[Collected data entries]
□ □ □ □

-- ==== Sys2Proof/Laws/State.lean ====
section
/-! SUPPORT. What each elementary update of the device leaves in each field of it: one lemma per field per update, so that no proof
unfolds a record update. -/
namespace Sys2Proof.Machine
variable (s : Dev)

@[simp] theorem Dev.setStall_now (n : Nat) (x : Stall) : (s.setStall n x).now = s.now := rfl
@[simp] theorem Dev.setStall_freeCount (n : Nat) (x : Stall) : (s.setStall n x).freeCount = s.freeCount := rfl
@[simp] theorem Dev.setStall_mem (n : Nat) (x : Stall) : (s.setStall n x).mem = s.mem := rfl
@[simp] theorem Dev.setStall_tiles (n : Nat) (x : Stall) : (s.setStall n x).tiles = s.tiles := rfl
@[simp] theorem Dev.setStall_sidecars (n : Nat) (x : Stall) : (s.setStall n x).sidecars = s.sidecars := rfl
@[simp] theorem Dev.setStall_flash (n : Nat) (x : Stall) : (s.setStall n x).flash = s.flash := rfl
@[simp] theorem Dev.setStall_counters (n : Nat) (x : Stall) : (s.setStall n x).counters = s.counters := rfl
@[simp] theorem Dev.setStall_bumped (n : Nat) (x : Stall) : (s.setStall n x).bumped = s.bumped := rfl
@[simp] theorem Dev.setStall_flagged (n : Nat) (x : Stall) : (s.setStall n x).flagged = s.flagged := rfl
@[simp] theorem Dev.setStall_stalls (n : Nat) (x : Stall) : (s.setStall n x).stalls = s.stalls.set n x := rfl
@[simp] theorem Dev.setStall_chests (n : Nat) (x : Stall) : (s.setStall n x).chests = s.chests := rfl
@[simp] theorem Dev.setStall_blocks (n : Nat) (x : Stall) : (s.setStall n x).blocks = s.blocks := rfl
@[simp] theorem Dev.setStall_lots (n : Nat) (x : Stall) : (s.setStall n x).lots = s.lots := rfl
@[simp] theorem Dev.setStall_ctxs (n : Nat) (x : Stall) : (s.setStall n x).ctxs = s.ctxs := rfl
@[simp] theorem Dev.setStall_tasks (n : Nat) (x : Stall) : (s.setStall n x).tasks = s.tasks := rfl
@[simp] theorem Dev.setStall_grid (n : Nat) (x : Stall) : (s.setStall n x).grid = s.grid := rfl
@[simp] theorem Dev.setStall_flights (n : Nat) (x : Stall) : (s.setStall n x).flights = s.flights := rfl
@[simp] theorem Dev.setStall_credits (n : Nat) (x : Stall) : (s.setStall n x).credits = s.credits := rfl
@[simp] theorem Dev.setStall_bells (n : Nat) (x : Stall) : (s.setStall n x).bells = s.bells := rfl
@[simp] theorem Dev.setStall_rang (n : Nat) (x : Stall) : (s.setStall n x).rang = s.rang := rfl
@[simp] theorem Dev.setStall_nextId (n : Nat) (x : Stall) : (s.setStall n x).nextId = s.nextId := rfl
@[simp] theorem Dev.setStall_teardowns (n : Nat) (x : Stall) : (s.setStall n x).teardowns = s.teardowns := rfl
@[simp] theorem Dev.setStall_rings (n : Nat) (x : Stall) : (s.setStall n x).rings = s.rings := rfl
@[simp] theorem Dev.setStall_placed (n : Nat) (x : Stall) : (s.setStall n x).placed = s.placed := rfl
@[simp] theorem Dev.setStall_porterUp (n : Nat) (x : Stall) : (s.setStall n x).porterUp = s.porterUp := rfl
@[simp] theorem Dev.setStall_porterLossAt (n : Nat) (x : Stall) : (s.setStall n x).porterLossAt = s.porterLossAt := rfl
@[simp] theorem Dev.setStall_loadQ (n : Nat) (x : Stall) : (s.setStall n x).loadQ = s.loadQ := rfl
@[simp] theorem Dev.setStall_loading (n : Nat) (x : Stall) : (s.setStall n x).loading = s.loading := rfl
@[simp] theorem Dev.setStall_copies (n : Nat) (x : Stall) : (s.setStall n x).copies = s.copies := rfl
@[simp] theorem Dev.setStall_conc (n : Nat) (x : Stall) : (s.setStall n x).conc = s.conc := rfl
@[simp] theorem Dev.setStall_pool (n : Nat) (x : Stall) : (s.setStall n x).pool = s.pool := rfl
@[simp] theorem Dev.setStall_elveel (n : Nat) (x : Stall) : (s.setStall n x).elveel = s.elveel := rfl
@[simp] theorem Dev.setStall_coll (n : Nat) (x : Stall) : (s.setStall n x).coll = s.coll := rfl
@[simp] theorem Dev.setStall_boot (n : Nat) (x : Stall) : (s.setStall n x).boot = s.boot := rfl
@[simp] theorem Dev.setStall_power (n : Nat) (x : Stall) : (s.setStall n x).power = s.power := rfl
@[simp] theorem Dev.setStall_warden (n : Nat) (x : Stall) : (s.setStall n x).warden = s.warden := rfl
@[simp] theorem Dev.setStall_ledger (n : Nat) (x : Stall) : (s.setStall n x).ledger = s.ledger := rfl
@[simp] theorem Dev.setStall_service (n : Nat) (x : Stall) : (s.setStall n x).service = s.service := rfl
@[simp] theorem Dev.setStall_trestles (n : Nat) (x : Stall) : (s.setStall n x).trestles = s.trestles := rfl
@[simp] theorem Dev.setStall_early (n : Nat) (x : Stall) : (s.setStall n x).early = s.early := rfl
@[simp] theorem Dev.setStall_out (n : Nat) (x : Stall) : (s.setStall n x).out = s.out := rfl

□ □ □ □

Tell how many lines of the records above hold the string "update". Give no other text.

2